TASK TO CARRY OUT
Below are the records; copy each line in which "ctxs" can be found.

** Opening PROVIDED RECORDS block **

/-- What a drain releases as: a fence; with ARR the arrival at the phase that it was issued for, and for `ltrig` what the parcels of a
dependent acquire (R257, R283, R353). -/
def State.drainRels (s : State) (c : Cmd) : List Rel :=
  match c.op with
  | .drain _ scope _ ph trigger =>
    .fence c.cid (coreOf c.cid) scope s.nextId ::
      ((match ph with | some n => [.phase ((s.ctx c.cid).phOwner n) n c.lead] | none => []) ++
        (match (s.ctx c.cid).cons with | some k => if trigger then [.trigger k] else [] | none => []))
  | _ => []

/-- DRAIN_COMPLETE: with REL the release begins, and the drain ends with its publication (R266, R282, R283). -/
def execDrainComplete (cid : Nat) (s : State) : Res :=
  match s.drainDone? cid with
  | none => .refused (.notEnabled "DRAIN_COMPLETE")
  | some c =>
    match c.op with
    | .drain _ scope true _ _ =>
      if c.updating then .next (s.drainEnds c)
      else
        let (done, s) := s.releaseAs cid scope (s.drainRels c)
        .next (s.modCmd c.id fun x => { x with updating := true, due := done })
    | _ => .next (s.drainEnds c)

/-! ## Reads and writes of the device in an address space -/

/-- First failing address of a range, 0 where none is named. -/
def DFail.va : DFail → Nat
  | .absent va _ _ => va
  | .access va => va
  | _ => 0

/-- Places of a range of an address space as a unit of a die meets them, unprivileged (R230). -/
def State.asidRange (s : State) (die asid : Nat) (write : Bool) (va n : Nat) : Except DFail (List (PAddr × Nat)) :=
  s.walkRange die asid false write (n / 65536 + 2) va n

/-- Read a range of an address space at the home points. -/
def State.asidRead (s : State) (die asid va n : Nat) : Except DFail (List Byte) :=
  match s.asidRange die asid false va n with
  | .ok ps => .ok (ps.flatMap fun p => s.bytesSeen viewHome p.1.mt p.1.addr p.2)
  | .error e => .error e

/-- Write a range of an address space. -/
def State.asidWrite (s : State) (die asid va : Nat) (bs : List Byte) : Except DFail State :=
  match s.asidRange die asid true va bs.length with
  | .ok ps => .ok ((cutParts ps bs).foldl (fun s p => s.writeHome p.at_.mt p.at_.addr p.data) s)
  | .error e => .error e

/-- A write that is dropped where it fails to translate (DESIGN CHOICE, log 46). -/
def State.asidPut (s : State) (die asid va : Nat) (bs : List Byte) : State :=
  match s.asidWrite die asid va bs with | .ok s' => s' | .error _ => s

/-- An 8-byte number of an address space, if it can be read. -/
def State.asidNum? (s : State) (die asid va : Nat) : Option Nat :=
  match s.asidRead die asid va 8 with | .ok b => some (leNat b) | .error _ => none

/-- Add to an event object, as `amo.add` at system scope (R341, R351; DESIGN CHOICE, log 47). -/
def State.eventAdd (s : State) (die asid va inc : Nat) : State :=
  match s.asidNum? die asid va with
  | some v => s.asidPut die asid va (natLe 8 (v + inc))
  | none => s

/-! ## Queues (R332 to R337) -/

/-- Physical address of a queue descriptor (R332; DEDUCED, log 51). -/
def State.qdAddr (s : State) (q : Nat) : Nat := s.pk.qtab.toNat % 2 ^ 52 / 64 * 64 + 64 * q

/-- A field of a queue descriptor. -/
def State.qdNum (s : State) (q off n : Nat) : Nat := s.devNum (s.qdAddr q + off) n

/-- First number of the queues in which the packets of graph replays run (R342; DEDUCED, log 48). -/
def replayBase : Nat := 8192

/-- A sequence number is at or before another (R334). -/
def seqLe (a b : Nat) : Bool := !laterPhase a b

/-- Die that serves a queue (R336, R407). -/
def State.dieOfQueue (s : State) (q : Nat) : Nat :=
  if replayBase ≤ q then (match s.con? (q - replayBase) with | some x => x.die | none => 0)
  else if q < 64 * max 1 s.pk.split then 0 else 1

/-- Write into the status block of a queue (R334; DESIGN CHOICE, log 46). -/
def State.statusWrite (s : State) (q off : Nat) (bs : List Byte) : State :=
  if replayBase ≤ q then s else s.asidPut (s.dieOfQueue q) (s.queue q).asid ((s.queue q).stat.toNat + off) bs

** Closing PROVIDED RECORDS block **
** Opening PROVIDED RECORDS block **

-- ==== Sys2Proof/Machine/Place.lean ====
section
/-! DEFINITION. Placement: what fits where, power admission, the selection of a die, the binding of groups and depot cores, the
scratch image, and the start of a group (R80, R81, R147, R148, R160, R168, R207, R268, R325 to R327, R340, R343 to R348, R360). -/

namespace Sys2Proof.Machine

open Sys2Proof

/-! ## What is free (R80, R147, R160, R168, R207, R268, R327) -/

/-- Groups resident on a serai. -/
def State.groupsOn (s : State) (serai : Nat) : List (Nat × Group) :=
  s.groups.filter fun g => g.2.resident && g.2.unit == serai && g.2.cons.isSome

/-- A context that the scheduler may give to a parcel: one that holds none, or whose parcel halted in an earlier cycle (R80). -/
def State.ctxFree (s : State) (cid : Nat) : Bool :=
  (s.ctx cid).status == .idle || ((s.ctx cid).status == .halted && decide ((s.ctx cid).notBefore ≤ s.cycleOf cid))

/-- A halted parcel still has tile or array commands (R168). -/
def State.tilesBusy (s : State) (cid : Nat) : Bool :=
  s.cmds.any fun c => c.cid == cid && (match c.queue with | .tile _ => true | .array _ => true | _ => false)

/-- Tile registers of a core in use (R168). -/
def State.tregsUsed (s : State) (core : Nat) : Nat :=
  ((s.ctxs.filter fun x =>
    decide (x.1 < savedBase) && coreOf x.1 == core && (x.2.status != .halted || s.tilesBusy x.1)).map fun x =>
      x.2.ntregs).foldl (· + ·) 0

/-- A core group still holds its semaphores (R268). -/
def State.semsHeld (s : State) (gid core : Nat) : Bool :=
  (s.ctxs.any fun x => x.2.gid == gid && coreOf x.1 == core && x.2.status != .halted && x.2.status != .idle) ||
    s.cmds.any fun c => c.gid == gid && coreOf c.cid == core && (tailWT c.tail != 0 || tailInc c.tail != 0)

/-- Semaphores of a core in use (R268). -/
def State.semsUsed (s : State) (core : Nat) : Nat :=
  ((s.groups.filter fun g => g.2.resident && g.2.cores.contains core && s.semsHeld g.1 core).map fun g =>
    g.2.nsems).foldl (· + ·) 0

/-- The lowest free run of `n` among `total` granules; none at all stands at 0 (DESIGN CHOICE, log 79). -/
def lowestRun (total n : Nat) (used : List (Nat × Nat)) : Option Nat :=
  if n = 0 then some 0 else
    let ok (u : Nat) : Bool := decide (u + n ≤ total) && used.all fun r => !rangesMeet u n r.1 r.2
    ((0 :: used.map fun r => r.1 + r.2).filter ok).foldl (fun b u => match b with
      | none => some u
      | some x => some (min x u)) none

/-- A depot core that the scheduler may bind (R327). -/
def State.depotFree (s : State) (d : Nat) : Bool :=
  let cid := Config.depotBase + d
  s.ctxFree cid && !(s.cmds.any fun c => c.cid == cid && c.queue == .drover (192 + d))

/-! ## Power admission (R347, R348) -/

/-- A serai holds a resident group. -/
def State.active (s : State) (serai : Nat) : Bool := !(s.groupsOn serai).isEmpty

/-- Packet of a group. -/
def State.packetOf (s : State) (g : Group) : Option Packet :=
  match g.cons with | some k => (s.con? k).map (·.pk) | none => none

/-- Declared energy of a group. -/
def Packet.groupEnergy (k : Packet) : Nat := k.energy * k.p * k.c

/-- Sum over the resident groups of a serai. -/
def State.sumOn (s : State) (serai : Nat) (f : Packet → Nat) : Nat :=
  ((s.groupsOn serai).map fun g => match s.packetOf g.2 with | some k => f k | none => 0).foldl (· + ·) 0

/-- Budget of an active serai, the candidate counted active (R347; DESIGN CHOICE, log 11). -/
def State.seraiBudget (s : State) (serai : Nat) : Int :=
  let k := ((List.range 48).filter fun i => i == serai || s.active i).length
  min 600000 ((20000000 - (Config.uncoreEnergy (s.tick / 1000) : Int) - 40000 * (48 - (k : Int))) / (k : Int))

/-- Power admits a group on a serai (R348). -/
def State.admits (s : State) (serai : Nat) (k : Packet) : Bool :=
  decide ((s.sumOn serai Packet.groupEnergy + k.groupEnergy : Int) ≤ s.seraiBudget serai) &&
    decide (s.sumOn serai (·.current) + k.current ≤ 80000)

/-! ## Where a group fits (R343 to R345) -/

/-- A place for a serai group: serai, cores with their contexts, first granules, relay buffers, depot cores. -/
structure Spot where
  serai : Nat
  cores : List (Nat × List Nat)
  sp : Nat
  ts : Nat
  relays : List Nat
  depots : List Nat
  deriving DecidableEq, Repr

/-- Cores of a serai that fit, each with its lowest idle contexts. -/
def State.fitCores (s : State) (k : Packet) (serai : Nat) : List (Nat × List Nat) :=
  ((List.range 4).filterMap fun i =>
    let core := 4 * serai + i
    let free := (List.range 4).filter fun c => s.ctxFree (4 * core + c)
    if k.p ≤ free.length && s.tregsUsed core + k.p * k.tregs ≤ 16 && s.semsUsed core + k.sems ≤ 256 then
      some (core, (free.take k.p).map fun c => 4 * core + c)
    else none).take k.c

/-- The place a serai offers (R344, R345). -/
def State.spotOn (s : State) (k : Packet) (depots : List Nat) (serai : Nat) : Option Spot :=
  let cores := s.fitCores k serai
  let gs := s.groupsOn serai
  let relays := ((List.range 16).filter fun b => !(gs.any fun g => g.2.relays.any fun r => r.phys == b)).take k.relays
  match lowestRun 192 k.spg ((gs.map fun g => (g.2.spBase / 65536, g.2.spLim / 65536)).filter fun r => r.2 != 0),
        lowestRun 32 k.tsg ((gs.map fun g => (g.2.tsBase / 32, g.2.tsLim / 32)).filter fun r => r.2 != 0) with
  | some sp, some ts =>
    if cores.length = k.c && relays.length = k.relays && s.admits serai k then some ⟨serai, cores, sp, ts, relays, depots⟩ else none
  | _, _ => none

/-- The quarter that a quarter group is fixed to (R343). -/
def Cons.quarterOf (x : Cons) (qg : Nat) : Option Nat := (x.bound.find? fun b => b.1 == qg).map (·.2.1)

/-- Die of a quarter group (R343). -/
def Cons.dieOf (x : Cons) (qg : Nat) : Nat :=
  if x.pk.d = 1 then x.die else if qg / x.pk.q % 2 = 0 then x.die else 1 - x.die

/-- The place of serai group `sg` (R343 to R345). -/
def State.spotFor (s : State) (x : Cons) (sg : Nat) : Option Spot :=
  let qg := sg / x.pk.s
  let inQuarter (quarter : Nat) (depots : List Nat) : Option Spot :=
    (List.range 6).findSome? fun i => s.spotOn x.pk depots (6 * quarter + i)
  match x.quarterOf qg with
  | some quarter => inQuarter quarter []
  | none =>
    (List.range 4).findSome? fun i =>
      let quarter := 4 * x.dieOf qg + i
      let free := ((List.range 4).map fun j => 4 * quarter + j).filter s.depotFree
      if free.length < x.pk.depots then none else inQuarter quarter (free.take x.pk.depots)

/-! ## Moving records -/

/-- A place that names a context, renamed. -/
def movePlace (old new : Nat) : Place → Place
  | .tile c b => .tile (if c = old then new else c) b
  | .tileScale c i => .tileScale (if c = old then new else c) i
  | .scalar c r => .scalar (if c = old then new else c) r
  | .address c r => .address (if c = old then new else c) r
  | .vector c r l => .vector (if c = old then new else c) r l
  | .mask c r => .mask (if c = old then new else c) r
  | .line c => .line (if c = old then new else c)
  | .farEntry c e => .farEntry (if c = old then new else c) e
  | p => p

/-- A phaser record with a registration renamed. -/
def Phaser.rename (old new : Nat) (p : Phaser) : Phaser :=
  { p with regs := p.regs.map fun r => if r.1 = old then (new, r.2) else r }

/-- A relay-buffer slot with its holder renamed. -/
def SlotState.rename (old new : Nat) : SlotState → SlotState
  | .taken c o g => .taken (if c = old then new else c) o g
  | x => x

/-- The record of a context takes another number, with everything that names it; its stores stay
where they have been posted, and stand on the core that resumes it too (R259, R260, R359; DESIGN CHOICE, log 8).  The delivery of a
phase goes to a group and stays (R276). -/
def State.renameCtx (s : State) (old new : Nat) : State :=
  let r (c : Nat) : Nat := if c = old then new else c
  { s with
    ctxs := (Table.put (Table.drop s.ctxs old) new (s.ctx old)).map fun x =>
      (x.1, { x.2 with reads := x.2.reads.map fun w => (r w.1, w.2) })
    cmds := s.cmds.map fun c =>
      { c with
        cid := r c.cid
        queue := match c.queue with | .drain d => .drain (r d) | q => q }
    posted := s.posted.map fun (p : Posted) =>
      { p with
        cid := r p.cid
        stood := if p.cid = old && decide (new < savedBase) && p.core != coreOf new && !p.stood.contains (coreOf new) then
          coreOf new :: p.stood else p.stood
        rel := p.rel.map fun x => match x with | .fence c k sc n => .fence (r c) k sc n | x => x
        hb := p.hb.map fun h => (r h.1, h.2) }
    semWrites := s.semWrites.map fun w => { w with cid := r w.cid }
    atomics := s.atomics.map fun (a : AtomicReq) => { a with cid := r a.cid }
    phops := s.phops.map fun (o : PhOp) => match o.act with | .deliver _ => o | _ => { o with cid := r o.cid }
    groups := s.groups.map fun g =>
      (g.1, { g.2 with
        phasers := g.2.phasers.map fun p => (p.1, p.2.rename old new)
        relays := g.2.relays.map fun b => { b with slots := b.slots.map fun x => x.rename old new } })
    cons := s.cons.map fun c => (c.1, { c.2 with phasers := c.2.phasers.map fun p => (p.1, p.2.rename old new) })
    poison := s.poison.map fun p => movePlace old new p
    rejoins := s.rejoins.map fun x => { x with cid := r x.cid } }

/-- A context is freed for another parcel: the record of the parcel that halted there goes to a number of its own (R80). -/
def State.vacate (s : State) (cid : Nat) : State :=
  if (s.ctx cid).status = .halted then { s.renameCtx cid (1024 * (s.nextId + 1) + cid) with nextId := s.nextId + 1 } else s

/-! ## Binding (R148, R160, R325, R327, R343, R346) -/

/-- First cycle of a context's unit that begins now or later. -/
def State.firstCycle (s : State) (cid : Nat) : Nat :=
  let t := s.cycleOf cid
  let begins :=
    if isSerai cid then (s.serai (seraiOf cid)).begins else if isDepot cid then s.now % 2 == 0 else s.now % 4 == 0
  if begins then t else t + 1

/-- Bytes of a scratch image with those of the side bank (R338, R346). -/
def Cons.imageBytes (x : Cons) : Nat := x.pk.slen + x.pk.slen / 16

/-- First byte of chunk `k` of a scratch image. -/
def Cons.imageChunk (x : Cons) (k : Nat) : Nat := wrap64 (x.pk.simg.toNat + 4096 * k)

** Closing PROVIDED RECORDS block **
** Opening PROVIDED RECORDS block **

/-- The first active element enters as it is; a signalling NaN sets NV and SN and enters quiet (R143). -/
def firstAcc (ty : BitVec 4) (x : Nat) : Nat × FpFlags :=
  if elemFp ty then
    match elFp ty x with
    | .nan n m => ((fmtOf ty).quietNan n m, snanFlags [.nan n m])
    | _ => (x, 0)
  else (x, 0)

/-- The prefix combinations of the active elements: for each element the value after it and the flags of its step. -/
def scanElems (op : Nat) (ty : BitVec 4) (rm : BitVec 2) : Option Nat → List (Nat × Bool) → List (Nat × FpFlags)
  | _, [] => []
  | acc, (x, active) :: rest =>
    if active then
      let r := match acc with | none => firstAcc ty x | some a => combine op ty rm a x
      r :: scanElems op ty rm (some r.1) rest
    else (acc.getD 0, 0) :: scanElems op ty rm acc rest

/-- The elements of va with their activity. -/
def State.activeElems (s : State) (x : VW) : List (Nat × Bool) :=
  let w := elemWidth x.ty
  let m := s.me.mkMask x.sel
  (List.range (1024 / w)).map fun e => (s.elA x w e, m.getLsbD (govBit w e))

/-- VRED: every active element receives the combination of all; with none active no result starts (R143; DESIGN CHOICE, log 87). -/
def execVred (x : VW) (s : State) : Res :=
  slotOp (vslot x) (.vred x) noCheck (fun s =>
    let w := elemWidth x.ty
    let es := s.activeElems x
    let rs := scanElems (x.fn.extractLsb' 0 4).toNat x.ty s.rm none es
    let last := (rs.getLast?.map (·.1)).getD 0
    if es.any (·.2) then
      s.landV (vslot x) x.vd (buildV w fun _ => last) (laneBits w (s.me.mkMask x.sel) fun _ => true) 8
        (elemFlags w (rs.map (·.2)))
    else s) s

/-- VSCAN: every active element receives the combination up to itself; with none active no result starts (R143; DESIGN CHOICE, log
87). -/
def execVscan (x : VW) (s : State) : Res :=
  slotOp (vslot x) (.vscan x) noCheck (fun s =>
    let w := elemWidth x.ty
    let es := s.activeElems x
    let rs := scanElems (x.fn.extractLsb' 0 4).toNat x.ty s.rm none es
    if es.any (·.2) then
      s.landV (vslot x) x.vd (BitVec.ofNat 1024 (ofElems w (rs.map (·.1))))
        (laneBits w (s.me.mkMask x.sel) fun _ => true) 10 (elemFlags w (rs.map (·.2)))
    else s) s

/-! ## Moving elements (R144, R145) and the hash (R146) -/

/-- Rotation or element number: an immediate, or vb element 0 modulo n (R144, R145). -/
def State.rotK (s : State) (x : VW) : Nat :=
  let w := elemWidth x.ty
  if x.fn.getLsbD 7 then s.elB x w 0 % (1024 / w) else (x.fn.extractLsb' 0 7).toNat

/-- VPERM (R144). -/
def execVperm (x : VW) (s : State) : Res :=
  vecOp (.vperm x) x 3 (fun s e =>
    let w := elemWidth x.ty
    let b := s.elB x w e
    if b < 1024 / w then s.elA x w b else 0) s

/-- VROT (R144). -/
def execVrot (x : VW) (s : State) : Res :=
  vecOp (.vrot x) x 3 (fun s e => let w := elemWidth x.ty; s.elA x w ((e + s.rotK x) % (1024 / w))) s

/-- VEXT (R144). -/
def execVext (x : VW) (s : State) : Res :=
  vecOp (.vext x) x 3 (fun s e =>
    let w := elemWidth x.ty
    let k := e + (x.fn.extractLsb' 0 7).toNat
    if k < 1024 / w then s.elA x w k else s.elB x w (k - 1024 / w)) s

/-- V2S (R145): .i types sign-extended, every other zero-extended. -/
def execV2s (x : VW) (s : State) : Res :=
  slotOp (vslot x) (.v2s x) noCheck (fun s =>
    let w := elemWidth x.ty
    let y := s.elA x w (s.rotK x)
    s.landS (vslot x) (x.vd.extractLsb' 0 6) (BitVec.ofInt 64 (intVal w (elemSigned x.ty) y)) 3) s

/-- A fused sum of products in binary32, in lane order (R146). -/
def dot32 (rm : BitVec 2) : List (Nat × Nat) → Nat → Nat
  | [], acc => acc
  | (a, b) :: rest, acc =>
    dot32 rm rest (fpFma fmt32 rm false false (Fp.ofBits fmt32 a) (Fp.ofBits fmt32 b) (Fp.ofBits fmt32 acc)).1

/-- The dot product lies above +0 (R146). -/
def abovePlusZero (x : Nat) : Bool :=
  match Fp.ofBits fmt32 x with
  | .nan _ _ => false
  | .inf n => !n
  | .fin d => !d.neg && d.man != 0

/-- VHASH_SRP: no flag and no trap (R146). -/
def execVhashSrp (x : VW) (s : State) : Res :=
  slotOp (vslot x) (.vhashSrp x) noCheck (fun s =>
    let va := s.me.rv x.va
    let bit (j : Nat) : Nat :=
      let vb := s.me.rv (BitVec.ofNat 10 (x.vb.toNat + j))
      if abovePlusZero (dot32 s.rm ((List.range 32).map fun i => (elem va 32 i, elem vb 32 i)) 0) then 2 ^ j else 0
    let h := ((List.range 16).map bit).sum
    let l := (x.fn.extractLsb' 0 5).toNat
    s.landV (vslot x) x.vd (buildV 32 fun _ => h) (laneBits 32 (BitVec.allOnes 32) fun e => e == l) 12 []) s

** Closing PROVIDED RECORDS block **

EXERCISE OUTPUT
  ((s.ctxs.filter fun x =>
  (s.ctxs.any fun x => x.2.gid == gid && coreOf x.1 == core && x.2.status != .halted && x.2.status != .idle) ||
    ctxs := (Table.put (Table.drop s.ctxs old) new (s.ctx old)).map fun x =>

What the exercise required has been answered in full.